:: WORK REQUIRED ::
Search the records below for the word "half" and show every line where it occurs.
------------------------
-- ==== Sys2Proof/Syntax.lean ====
section
/-! DEFINITION. The instruction set as syntax: the operand types and Instr, one constructor per row of
spec/opcode_table.json. The first 210 constructors are instruction words (03 R43); each carries its boundary bit `y`
(03 R32) and its operand fields. The last 70 are the device's events (95_what_each_step_holds.md), with the operands
that say where they happen. -/

namespace Sys2Proof

/-- The order modifier of a memory word (03 R32). -/
inductive Order where
  | none | acq | rel | acqrel
  deriving DecidableEq, Repr

/-- The two bits of an order (03 R32). -/
def Order.num : Order → BitVec 2
  | .none => 0 | .acq => 1 | .rel => 2 | .acqrel => 3

/-- An ordering point with this order has an acquire half (12 R224). -/
def Order.acquires : Order → Bool
  | .acq | .acqrel => true
  | .none | .rel => false

/-- An ordering point with this order has a release half (12 R224). -/
def Order.releases : Order → Bool
  | .rel | .acqrel => true
  | .none | .acq => false

/-- The scopes of 12 R223, in ascending order. -/
inductive Scope where
  | grp | team | core | clu | die | part | pkg | host | fab | sys
  deriving DecidableEq, Repr

/-- The scope code (03 R32). -/
def Scope.num : Scope → BitVec 4
  | .grp => 0 | .team => 1 | .core => 2 | .clu => 3 | .die => 4 | .part => 5 | .pkg => 6 | .host => 7 | .fab => 8
  | .sys => 9

/-- The scope needs the cross-die action (12 R223). -/
def Scope.crossDie (p : Scope) : Bool := decide (5 ≤ p.num.toNat)

/-- The scope needs the fabric action (12 R223, 17 R308). -/
def Scope.fabric (p : Scope) : Bool := decide (8 ≤ p.num.toNat)

/-- The barrier levels (12 R247). -/
inductive Level where
  | team | clu | die | grid
  deriving DecidableEq, Repr

def Level.num : Level → BitVec 2
  | .team => 0 | .clu => 1 | .die => 2 | .grid => 3

/-- Barriers of each level (12 R247). -/
def Level.count : Level → Nat
  | .team => 16 | .clu => 8 | .die => 4 | .grid => 4

/-- Format tags (03 R41). -/
inductive Tag where
  | raw | i32 | n32 | f32 | i16x2 | n16x2 | f16x2 | b16x2 | i8x4 | n8x4 | e4x4 | e5x4 | ps8x4 | i4x8 | rix
  deriving DecidableEq, Repr

def Tag.num : Tag → BitVec 4
  | .raw => 0 | .i32 => 1 | .n32 => 2 | .f32 => 3 | .i16x2 => 4 | .n16x2 => 5 | .f16x2 => 6 | .b16x2 => 7
  | .i8x4 => 8 | .n8x4 => 9 | .e4x4 => 10 | .e5x4 => 11 | .ps8x4 => 12 | .i4x8 => 13 | .rix => 14

/-- Conditions of SCMP (05 R76). -/
inductive SCond where
  | eq | ne | lt | le | ltn | len
  deriving DecidableEq, Repr

def SCond.code : SCond → BitVec 6
  | .eq => 0 | .ne => 1 | .lt => 2 | .le => 3 | .ltn => 4 | .len => 5

/-- Conditions of VCMP (06 R104). -/
inductive VCond where
  | eq | ne | lt | le | gt | ge
  deriving DecidableEq, Repr

def VCond.code : VCond → BitVec 6
  | .eq => 0 | .ne => 1 | .lt => 2 | .le => 3 | .gt => 4 | .ge => 5

/-- Conditions of FCMP (07 R125). -/
inductive FCond where
  | eq | ne | lt | le | un | ord
  deriving DecidableEq, Repr

def FCond.code : FCond → BitVec 6
  | .eq => 0 | .ne => 1 | .lt => 2 | .le => 3 | .un => 4 | .ord => 5

/-- Operations of VRED and VSCAN (06 R108). -/
inductive RedOp where
  | add | min | max | minn | maxn | and | or | xor
  deriving DecidableEq, Repr

def RedOp.num : RedOp → BitVec 4
  | .add => 0 | .min => 1 | .max => 2 | .minn => 3 | .maxn => 4 | .and => 5 | .or => 6 | .xor => 7

/-- Atomic operations (03 R44, 11 R203). -/
inductive AtomOp where
  | add | min | max | minn | maxn | and | or | xor | xchg | incw | decw | cas | fadd | fmin | fmax
  deriving DecidableEq, Repr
------------------------
:: REPLY ::
/-- An ordering point with this order has an acquire half (12 R224). -/
/-- An ordering point with this order has a release half (12 R224). -/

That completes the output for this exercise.